Start of PROVIDED INFORMATION

/-- A point query at root 0 with a count of 64. -/
def stPq : Str := withV st1 [(32 * 18, 64)]
theorem witness_RayAndPointQueriesAnswerTheirStatus :
    query.wg? 0 st1.wg = some wgQ ∧ canIssueB query w0 h0 (useV [h0.src0] h0.dst) st1 one0 [] = true
    ∧ lanesOf (one0.mask &&& st1.predLanes h0) = [0]
    ∧ (okWith ((query.issued w0 6 st1).rqRun (actOf w0 h0 st1 one0)
        { (actOf w0 h0 st1 one0).record wgQ 0 with candidate := 0 } none nodeFuel) (fun r _ => r.1.isSome) = true)
    ∧ RecordsApart wgQ st1 one0 h0 ∧ ((actOf w0 h0 st1 one0).record wgQ 0).stack = []
    ∧ canIssueB query w0 h0 { use0 with rv := [h0.src0.toNat], wv := regs h0.dst.toNat (rqSize .toWorld) } st1 one0 [] = true
    ∧ ((actOf w0 h0 st1 one0).record wgQ 0).committed = 0
    ∧ canIssueB query w0 h0 { use0 with rv := h0.src0.toNat :: regs h0.src1.toNat 10, wv := regs h0.dst.toNat 2 } st1 one0 []
        = true ∧ st1.helpers = [] :=
  ⟨by decide +kernel, by decide +kernel, by decide, by decide +kernel, apart_one, by decide +kernel, by decide +kernel,
   by decide +kernel, by decide +kernel, by decide⟩

/-- A fragment string of primitive 0 in a pass whose colour attachment 0 has format 1. -/
def stF : Str := { st1 with kind := .fragment 0 0 0, coverage := [(0, 1)] , pixels := [(0, 0)] }
def fullF : Str := { stF with coverage := (List.range 32).map (fun i => (i, 1)) }
def drawF : DrawRec :=
  { engine := 0, queue := 0, cmd := 1, payload := zeros 64, state := zeros 96, fetched := [], outs := [], assembled := 1 }
def frontF : Front :=
  { quad := 0, members := [0], binned := [{ order := 0, prim := 0, verts := [], draw := 0 }], chunk := none, used := 0
    stalled := none, drawsWritten := [], tails := [] }
def passF : Pass :=
  { convoy := 0, asid := 1, payload := zeros 0x34 ++ [1] ++ zeros 139, phase := .tiles, tile := 16
    members := [(0, { queue := 0, cmd := 1, granted := true, ended := some 2 })], draws := [drawF], fronts := [frontF]
    mapped := 0, increments := 0, chunks := [], rendered := [], growth := none, frags := [], writes := [], seed := 0
    stall := none }
def part0 : Partition :=
  { quads := 1, gfxMin := 0, tnsMin := 0, slice := 1200000, parkLimit := 0, shareMax := 0, vmin := 0, resident := some 0
    sliceOn := true, switching := none, forcing := none, slots := [], saveBase := 0, saveBytes := 0 }
def frag0 (st : Str) : State := { mapped st [] with passes := [(0, passF)], parts := [(0, part0)] }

End of PROVIDED INFORMATION

### WHAT YOU WILL DO:
Going through the material above, work out how many lines contain the string "regs" and give only that figure.

### OUTPUT OF THE TASK:
2